Alvin made no promise. He only stared insolently. Monty went back to bed.

“Tweet, tweet, twe-e-et! Tweet, Tu-u-u-weet!”

“Snakes!” Monty reached the floor standing, with the bedclothes wreathed around him. “I told you, Standart. Now I’ll show you!”

“Keep away from me!” snarled the other.

But Monty rushed and, in spite of Alvin’s blows, held him helpless. “You had fair warning,” he muttered. “Let go of it! I’ll break it if you don’t!”

“If you break it you’ll pay for it!” gasped Alvin. “And I’ll fix you, Crail!”

“You couldn’t fix—a ham sandwich,” grunted Monty contemptuously. “Let go, I tell you! There!” The piccolo was wrenched free and Alvin staggered against the table. Monty strode to a window in the alcove, thrust it up and hurled the instrument far into the darkness. When he turned back Alvin was still leaning against the table, nursing a wrenched wrist in silence. But the expression on his face was so utterly malignant that Monty marveled. “Sorry, Standart,” he said, “but I had to do it. Hope I didn’t hurt you.”
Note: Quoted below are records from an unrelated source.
-- ==== Sys2Proof/Machine/Pins.lean ====
section
/-! DEFINITION. What the output pins show their partners (R59, R64, R79, R409, R517, R551, R571), read from State. -/
namespace Sys2Proof.Machine

/-- The level of an output pin: driven low, driven high, or high-impedance (an open-drain pin that is released). -/
inductive Pin where
  | low | high | hiZ
deriving DecidableEq, Repr

/-- A driven pin. -/
def Pin.drive (x : Bool) : Pin := if x then .high else .low
/-- An open-drain pin that is pulled low. -/
def Pin.pull (x : Bool) : Pin := if x then .low else .hiZ

/-- MOD_RESET_N_n_p: RELEASE drives it high while the bench is RUNNING (R64, R94). [DEDUCED, log 99, safe] -/
def Bench.modReset (b : Bench) (p : Nat) : Pin :=
  if b.power.st = .running then Pin.drive (b.flag (R.face_MODULE_CTL_RELEASE p)) else .hiZ
/-- MOD_RUN_n_p: RUN drives it high while the bench is RUNNING (R64, R94). [DEDUCED, log 99, safe] -/
def Bench.modRun (b : Bench) (p : Nat) : Pin :=
  if b.power.st = .running then Pin.drive (b.flag (R.face_MODULE_CTL_RUN p)) else .hiZ
/-- PPS_OUT_n (R79). -/
def Bench.ppsPin (b : Bench) : Pin := if b.power.st = .running then Pin.drive b.time.ppsOut else .hiZ
/-- WP_N of flash channel `c`: high only while the channel is UP, high-impedance while it is OFF (R409). -/
def Bench.nandWp (b : Bench) (c : Nat) : Pin :=
  let st := b.fld (R.storage_FLASH_STATUS_STATE c)
  if st = 0 then .hiZ else Pin.drive (st = fsUp)
/-- Is lane `l` of the bench in electrical idle (R59, R64, R93, R551, R569)? Outside RUNNING and DRAINING, on a lane that no enabled port
uses, on one under near-end loopback, and while PWRFAIL_N is low. [DEDUCED, log 99, safe] -/
def Bench.laneIdle (b : Bench) (pwrfail : Bool) (l : Nat) : Bool :=
  pwrfail || !(b.power.st = .running || b.power.st = .draining) || b.fld (R.face_LANE_CTL_LOOPBACK l) = 1 ||
    (List.range 4).all (fun p => !b.hasPort p || !(b.lanes p).contains l || b.portSt p = psDisabled || b.portSt p = psFailed)
/-- Does port `p` send the fault ordered sets of its PCS: from the moment it left UP until it is UP again (R63)? -/
def Bench.faultSets (b : Bench) (p : Nat) : Bool := b.hasPort p && (b.port p).faults && b.portSt p ≠ psDisabled
/-- The auto-negotiation page that port `p` shows its partner in TRAINING: one technology (R60). -/
def Bench.anTech (b : Bench) (p : Nat) : Option Tech :=
  if b.hasPort p && b.portSt p = psTraining && b.negotiates p && (b.port p).an ≠ 1 then some (techOf b.power.portMode) else none
/-- Does port `p` run the link-training protocol: copper cable or backplane, once auto-negotiation has matched or is off (R60, R90)? -/
def Bench.linkTraining (b : Bench) (p : Nat) : Bool :=
  b.hasPort p && b.portSt p = psTraining && b.fld (R.face_PORT_CTL_IFACE p) ≠ 0 && (!b.negotiates p || (b.port p).an = 1)
/-- The transmit taps PRE, MAIN and POST that TX_EQ sets on lane `l` of port `p`: chip-to-module only (R60, R89). -/
def Bench.txTaps (b : Bench) (p l : Nat) : Option (Int × Int × Int) :=
  if b.fld (R.face_PORT_CTL_IFACE p) = 0 then
    some (signed 6 (b.fld (R.face_TX_EQ_PRE l)), signed 6 (b.fld (R.face_TX_EQ_MAIN l)), signed 6 (b.fld (R.face_TX_EQ_POST l)))
  else none
/-- A bit at lane `l`'s balls: inverted by TX_INVERT on the way out, by RX_INVERT on the way in (R93). -/
def Bench.txBit (b : Bench) (l : Nat) (x : Bool) : Bool := xor x (b.flag (R.face_LANE_CTL_TX_INVERT l))
def Bench.rxBit (b : Bench) (l : Nat) (x : Bool) : Bool := xor x (b.flag (R.face_LANE_CTL_RX_INVERT l))
/-- Do the endpoints show a receiver? Not in reset, before IMAGE_OK, or once SCRAPPED, whose part runs no image (R497, R542, R551). -/
def Hub.receiver (h : Hub) : Bool := h.up && h.flag R.pcr_RESET_CAUSE_IMAGE_OK && !h.fw.pwrfail
/-- WAKE_N, open-drain (R519, R551). -/
def Hub.wakePin (h : Hub) : Pin := Pin.pull h.fw.wakeN
/-- THERMTRIP_N, open-drain (R571). -/
def Hub.thermPin (h : Hub) : Pin := Pin.pull h.fw.thermTrip

end Sys2Proof.Machine
end

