/-- Transmission: a selected frame leaves whole, is cut through or is discarded; a starved one is cut; time stamps are read once. Rests on spec/02_face_ports_and_mac.md. -/
def Obligations.Transmission : Prop :=
  (∀ (n : BenchId) (p phase : Nat) (k : Pkt) (s : State), (s.dev.bench n).live = true → (s.dev.bench n).isUp p = true → (s.dev.bench n).pktAt? (.selected p) = some k → ((s.dev.bench n).port p).txPid = none →
    ((s.dev.bench n).port p).disabling = false → (s.dev.bench n).loopOf p = 0 → k.oversize = false → k.ring = none → k.tx.capture = false → k.tx.ptpOp = 0 →
    k.ended = true → k.verdictPending = false → k.spoil = 0 →
    Leaves (.txFrame (.bench n) p phase []) n s
      (((((s.dev.bench n).sendFrame p ((s.dev.bench n).frameBytes k) false).setPort p { (s.dev.bench n).port p with txPid := none }).endPkt k 0 Stamp.none).boundary p)) ∧
  (∀ (n : BenchId) (p phase : Nat) (k : Pkt) (s : State), (s.dev.bench n).live = true → (s.dev.bench n).isUp p = true → (s.dev.bench n).pktAt? (.selected p) = some k → ((s.dev.bench n).port p).txPid = none →
    ((s.dev.bench n).port p).disabling = false → k.ring = none → k.tx.capture = false → (k.ended = false ∨ (k.verdictPending = true ∧ k.oversize = false)) →
    Runs (.txFrame (.bench n) p phase []) n s (fun b => (b.port p).txPid = some k.id ∧ b.out = (s.dev.bench n).out ∧ b.mem = (s.dev.bench n).mem ∧
      ∀ j ∈ b.pkts, j.id = k.id → j.loc = .sending p)) ∧
  (∀ (n : BenchId) (p phase : Nat) (k : Pkt) (s : State), (s.dev.bench n).live = true → (s.dev.bench n).isUp p = false → (s.dev.bench n).pktAt? (.selected p) = some k → ((s.dev.bench n).port p).txPid = none →
    ((s.dev.bench n).port p).disabling = false →
    Leaves (.txFrame (.bench n) p phase []) n s ((s.dev.bench n).discardAt k 0x21 p)) ∧
  (∀ (n : BenchId) (p phase : Nat) (k : Pkt) (s : State), (s.dev.bench n).live = true → (s.dev.bench n).isUp p = true → (s.dev.bench n).pktAt? (.selected p) = some k → ((s.dev.bench n).port p).txPid = none →
    ((s.dev.bench n).port p).disabling = false → k.ended = true → k.oversize = true →
    Leaves (.txFrame (.bench n) p phase []) n s ((s.dev.bench n).discardAt k 0x22 p)) ∧
  (∀ (n : BenchId) (p phase r : Nat) (k : Pkt) (s : State), (s.dev.bench n).live = true → (s.dev.bench n).isUp p = true → (s.dev.bench n).pktAt? (.selected p) = some k → ((s.dev.bench n).port p).txPid = none →
    ((s.dev.bench n).port p).disabling = false → k.oversize = false → k.ring = some r → (s.dev.bench n).fld (R.face_MAX_FRAME_BYTES p) < k.dataLen + 4 →
    Leaves (.txFrame (.bench n) p phase []) n s ((s.dev.bench n).discardAt k 0x23 p)) ∧
  (∀ (n : BenchId) (p sent id r : Nat) (k : Pkt) (s : State), (s.dev.bench n).live = true → ((s.dev.bench n).port p).txPid = some id → (s.dev.bench n).pkt? id = some k → k.ring = some r → k.ended = false →
    Leaves (.txUnderrun n p sent) n s
      (((((((s.dev.bench n).setPort p { (s.dev.bench n).port p with txPid := none }).sendFrame p ((s.dev.bench n).pktBytes k 0 (min sent k.len)) true).raise 10).raiseStep
        r).discardAt k 0x20 p).boundary p)) ∧
  (∀ (n : BenchId) (p tag : Nat) (x : Stamp) (q : List (Stamp × Nat)) (s : State), (s.dev.bench n).live = true → (s.dev.bench n).hasPort p = true → ((s.dev.bench n).port p).tsq = (x, tag) :: q →
    Answers (.txTsRead n p 0) n s [x.words.getD 0 0] ((s.dev.bench n).setPort p { (s.dev.bench n).port p with
      tsq := q, tsHeld := [none, some (x.words.getD 1 0), some (x.words.getD 2 0), some tag] })) ∧
  (∀ (n : BenchId) (p : Nat) (s : State), (s.dev.bench n).live = true → (s.dev.bench n).hasPort p = true → ((s.dev.bench n).port p).tsq = [] →
    Answers (.txTsRead n p 0) n s [0] ((s.dev.bench n).tick (T.TS_EARLY_READ p))) ∧
  (∀ (n : BenchId) (p w v : Nat) (s : State), (s.dev.bench n).live = true → (s.dev.bench n).hasPort p = true → w ≠ 0 → ((s.dev.bench n).port p).tsHeld[w]? = some (some v) →
    Answers (.txTsRead n p w) n s [v] ((s.dev.bench n).setPort p { (s.dev.bench n).port p with tsHeld := ((s.dev.bench n).port p).tsHeld.set w none })) ∧
  (∀ (n : BenchId) (p w : Nat) (s : State), (s.dev.bench n).live = true → (s.dev.bench n).hasPort p = true → w ≠ 0 → ((s.dev.bench n).port p).tsHeld[w]? = some none →
    Answers (.txTsRead n p w) n s [0] ((s.dev.bench n).tick (T.TS_EARLY_READ p)))
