@[simp] theorem Bench.count_power (b : Bench) (k n : Nat) : (b.count k n).power = b.power := rfl
@[simp] theorem Bench.count_cyc (b : Bench) (k n : Nat) : (b.count k n).cyc = b.cyc := rfl
@[simp] theorem Bench.count_regs (b : Bench) (k n : Nat) : (b.count k n).regs = b.regs := rfl
@[simp] theorem Bench.count_shadow (b : Bench) (k n : Nat) : (b.count k n).shadow = b.shadow := rfl
@[simp] theorem Bench.count_mem (b : Bench) (k n : Nat) : (b.count k n).mem = b.mem := rfl
@[simp] theorem Bench.count_keys (b : Bench) (k n : Nat) : (b.count k n).keys = b.keys := rfl
@[simp] theorem Bench.count_seqs (b : Bench) (k n : Nat) : (b.count k n).seqs = b.seqs := rfl
@[simp] theorem Bench.count_ports (b : Bench) (k n : Nat) : (b.count k n).ports = b.ports := rfl
@[simp] theorem Bench.count_time (b : Bench) (k n : Nat) : (b.count k n).time = b.time := rfl
@[simp] theorem Bench.count_pkts (b : Bench) (k n : Nat) : (b.count k n).pkts = b.pkts := rfl
@[simp] theorem Bench.count_nextPid (b : Bench) (k n : Nat) : (b.count k n).nextPid = b.nextPid := rfl
@[simp] theorem Bench.count_out (b : Bench) (k n : Nat) : (b.count k n).out = b.out := rfl
@[simp] theorem Bench.count_wheel (b : Bench) (k n : Nat) : (b.count k n).wheel = b.wheel := rfl
@[simp] theorem Bench.count_mt (b : Bench) (k n : Nat) : (b.count k n).mt = b.mt := rfl
@[simp] theorem Bench.count_ci (b : Bench) (k n : Nat) : (b.count k n).ci = b.ci := rfl
@[simp] theorem Bench.count_tm (b : Bench) (k n : Nat) : (b.count k n).tm = b.tm := rfl
@[simp] theorem Bench.count_hop (b : Bench) (k n : Nat) : (b.count k n).hop = b.hop := rfl
@[simp] theorem Bench.count_eng (b : Bench) (k n : Nat) : (b.count k n).eng = b.eng := rfl
@[simp] theorem Bench.count_rings (b : Bench) (k n : Nat) : (b.count k n).rings = b.rings := rfl
@[simp] theorem Bench.count_haul (b : Bench) (k n : Nat) : (b.count k n).haul = b.haul := rfl
@[simp] theorem Bench.count_sto (b : Bench) (k n : Nat) : (b.count k n).sto = b.sto := rfl
@[simp] theorem Bench.count_dram (b : Bench) (k n : Nat) : (b.count k n).dram = b.dram := rfl
@[simp] theorem Bench.count_reads (b : Bench) (k n : Nat) : (b.count k n).reads = b.reads := rfl
@[simp] theorem Bench.count_tlps (b : Bench) (k n : Nat) : (b.count k n).tlps = b.tlps := rfl
@[simp] theorem Bench.count_evq (b : Bench) (k n : Nat) : (b.count k n).evq = b.evq := rfl
@[simp] theorem Bench.count_free (b : Bench) (k n : Nat) : (b.count k n).free = b.free := rfl
@[simp] theorem Bench.count_reg (b : Bench) (k n : Nat) (x : Nat) : (b.count k n).reg x = b.reg x := rfl
@[simp] theorem Bench.count_fld (b : Bench) (k n : Nat) (x : Fld) : (b.count k n).fld x = b.fld x := rfl
@[simp] theorem Bench.count_flag (b : Bench) (k n : Nat) (x : Fld) : (b.count k n).flag x = b.flag x := rfl
@[simp] theorem Bench.count_seq (b : Bench) (k n : Nat) (x : Nat) : (b.count k n).seq x = b.seq x := rfl
@[simp] theorem Bench.count_port (b : Bench) (k n : Nat) (x : Nat) : (b.count k n).port x = b.port x := rfl
@[simp] theorem Bench.count_bytes (b : Bench) (k n : Nat) (x y : Nat) : (b.count k n).bytes x y = b.bytes x y := rfl
@[simp] theorem Bench.count_live (b : Bench) (k n : Nat)  : (b.count k n).live  = b.live  := rfl
@[simp] theorem Bench.count_thr (b : Bench) (k n : Nat) (x : Nat) : (b.count k n).thr x = b.thr x := rfl
@[simp] theorem Bench.count_hasPort (b : Bench) (k n : Nat) (x : Nat) : (b.count k n).hasPort x = b.hasPort x := rfl
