-- ==== Sys2Proof/Laws/Sceune.lean ====
section
/-! SUPPORT. How a Sceune command ends or goes on: one lemma per combinator (R486, R488). -/
namespace Sys2Proof.Machine

/-- What Ryuner does with a command that is taken. -/
theorem sceune_of_taken {s : State} {m op : Nat} {l : List Byte} {c : Sceune} {r : CmdRow} {hold : Sceune → Device → Bool}
    {f : Sceune → List Byte → Device → Ran} (ht : Taken s m op l c) (hr : cmdRow op = some r) (hh : hold c s.dev = false) :
    s.dev.sceune m op false hold f =
      if (f c l s.dev).wait then { (f c l s.dev).dev with hub := (f c l s.dev).dev.hub.sceuneBegun c l }
      else { (f c l s.dev).dev with hub := (f c l s.dev).dev.hub.sceuneEnd c (f c l s.dev).code (f c l s.dev).res c.rbuf } := by
  obtain ⟨h1, h2, h3, h4⟩ := ht
  obtain ⟨h5, h6⟩ := h4 r hr
  cases hk : r.haddr with
  | none =>
    simp only [hk, Option.isSome_none, Bool.false_eq_true, ↓reduceIte] at h6
    subst h6
    simp only [Device.sceune, h1, h2, hr, h3, h5, hk, hh, Bool.not_true, Bool.false_eq_true, ↓reduceIte]
  | some k =>
    simp only [hk, Option.isSome_some, ↓reduceIte] at h6
    obtain ⟨h7, h8⟩ := h6
    subst h8
    simp only [Device.sceune, h1, h2, hr, h3, h5, hk, hh, h7, Bool.not_true, Bool.false_eq_true, ↓reduceIte]

/-- A command that is taken ends with what its part answered. -/
theorem ends_of_taken {i : Instr} {s : State} {m op : Nat} {l : List Byte} {c : Sceune} {r : CmdRow}
    {f : Sceune → List Byte → Device → Ran} {d : Device} {code : Nat} {res : List Nat}
    (he : exec i s = s.onSceune m op false f) (ht : Taken s m op l c) (hr : cmdRow op = some r)
    (hf : f c l s.dev = ⟨code, res, d, false⟩) : Ends i s c d code res := by
  unfold Ends; rw [he]
  simp only [State.onSceune, sceune_of_taken (hold := fun _ _ => false) ht hr rfl, hf, Bool.false_eq_true, ↓reduceIte]

/-- A command that is taken has begun, and goes on. -/
theorem goes_of_taken {i : Instr} {s : State} {m op : Nat} {l : List Byte} {c : Sceune} {r : CmdRow}
    {f : Sceune → List Byte → Device → Ran} {d : Device} {code : Nat} {res : List Nat}
    (he : exec i s = s.onSceune m op false f) (ht : Taken s m op l c) (hr : cmdRow op = some r)
    (hf : f c l s.dev = ⟨code, res, d, true⟩) : Goes i s c d l := by
  unfold Goes; rw [he]
  simp only [State.onSceune, sceune_of_taken (hold := fun _ _ => false) ht hr rfl, hf, ↓reduceIte]

/-- A command that has begun ends with what its part answered. -/
theorem ends_of_resumed {i : Instr} {s : State} {m op : Nat} {c : Sceune} {r : CmdRow}
    {f : Sceune → List Byte → Device → Ran} {d : Device} {code : Nat} {res : List Nat}
    (he : exec i s = s.onSceune m op false f) (ht : Resumed s m op c) (hr : cmdRow op = some r)
    (hf : f c c.data s.dev = ⟨code, res, d, false⟩) : Ends i s c d code res := by
  obtain ⟨h1, h2, h3⟩ := ht
  unfold Ends; rw [he]
  simp only [State.onSceune, Device.sceune, h1, h2, hr, h3, hf, Bool.not_true, Bool.false_eq_true, ↓reduceIte]

/-- A command that has begun goes on with what it read. -/
theorem goes_of_resumed {i : Instr} {s : State} {m op : Nat} {c : Sceune} {r : CmdRow}
    {f : Sceune → List Byte → Device → Ran} {d : Device} {code : Nat} {res : List Nat}
    (he : exec i s = s.onSceune m op false f) (ht : Resumed s m op c) (hr : cmdRow op = some r)
    (hf : f c c.data s.dev = ⟨code, res, d, true⟩) : Goes i s c d c.data := by
  obtain ⟨h1, h2, h3⟩ := ht
  unfold Goes; rw [he]
  simp only [State.onSceune, Device.sceune, h1, h2, hr, h3, hf, Bool.not_true, Bool.false_eq_true, ↓reduceIte]

/-- A command whose turn has come and whose bound has passed ends with TIMEOUT. -/
theorem timeout_of_late {i : Instr} {s : State} {m op : Nat} {c : Sceune} {r : CmdRow}
    {f : Sceune → List Byte → Device → Ran} (he : exec i s = s.onSceune m op true f) (h1 : s.dev.hub.ryuner = true)
    (h2 : s.dev.hub.turn m op = some c) (hr : cmdRow op = some r) : Ends i s c s.dev rcTimeout [] := by
  unfold Ends; rw [he]
  simp only [State.onSceune, Device.sceune, h1, h2, hr, Bool.not_true, Bool.false_eq_true, ↓reduceIte, Ran.refuse]

/-- The part of a command on a live bench and the hub. -/
theorem Device.onLiveCmd_live {d : Device} {n : BenchId} {f : Hub → Bench → CmdOut} {code : Nat} {res : List Nat} {h : Hub} {b : Bench}
    {w : Bool} (hl : (d.bench n).live = true) (hf : f d.hub (d.bench n) = ⟨code, res, h, b, w⟩) :
    d.onLiveCmd n f = ⟨code, res, d.put n (h, b), w⟩ := by
  simp only [Device.onLiveCmd, Device.onCmd, Device.put, Device.run, hl, hf, CmdOut.both, ↓reduceIte]

/-- The part of a command on a bench that is not live. -/
theorem Device.onLiveCmd_dead {d : Device} {n : BenchId} (f : Hub → Bench → CmdOut) (hl : (d.bench n).live = false) :
    d.onLiveCmd n f = ⟨rcWrongState, [], d.put n (d.hub, d.bench n), false⟩ := by
  simp only [Device.onLiveCmd, Device.onCmd, Device.put, Device.run, hl, CmdOut.both, CmdOut.refuse, Bool.false_eq_true, ↓reduceIte]

end Sys2Proof.Machine
end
“It’s all right,” replied the other after a moment in expressionless tones. “You warned me, didn’t you?”

“Yes, I did.”

“And I warned you, didn’t I?”

“Warned me? What about?”

But Alvin made no answer. Instead, he began to undress silently. Monty gathered the bedclothes up and restored them to some order and once more retired. But he was not easy in his mind. Standart could make trouble for him if he wanted to. Perhaps he had been foolish to increase the other’s enmity. If Standart took that story to the faculty—but, snakes, he wouldn’t dare to! Anyway, what was done was done and meanwhile he was horribly sleepy, and——

Monty’s gentle snores were heard before Alvin was ready for bed, and the latter, reaching to turn out the light, paused in the act and looked gloatingly across at the slumbering form of his roommate.

“Just wait!” he muttered. “Just wait, Crail!”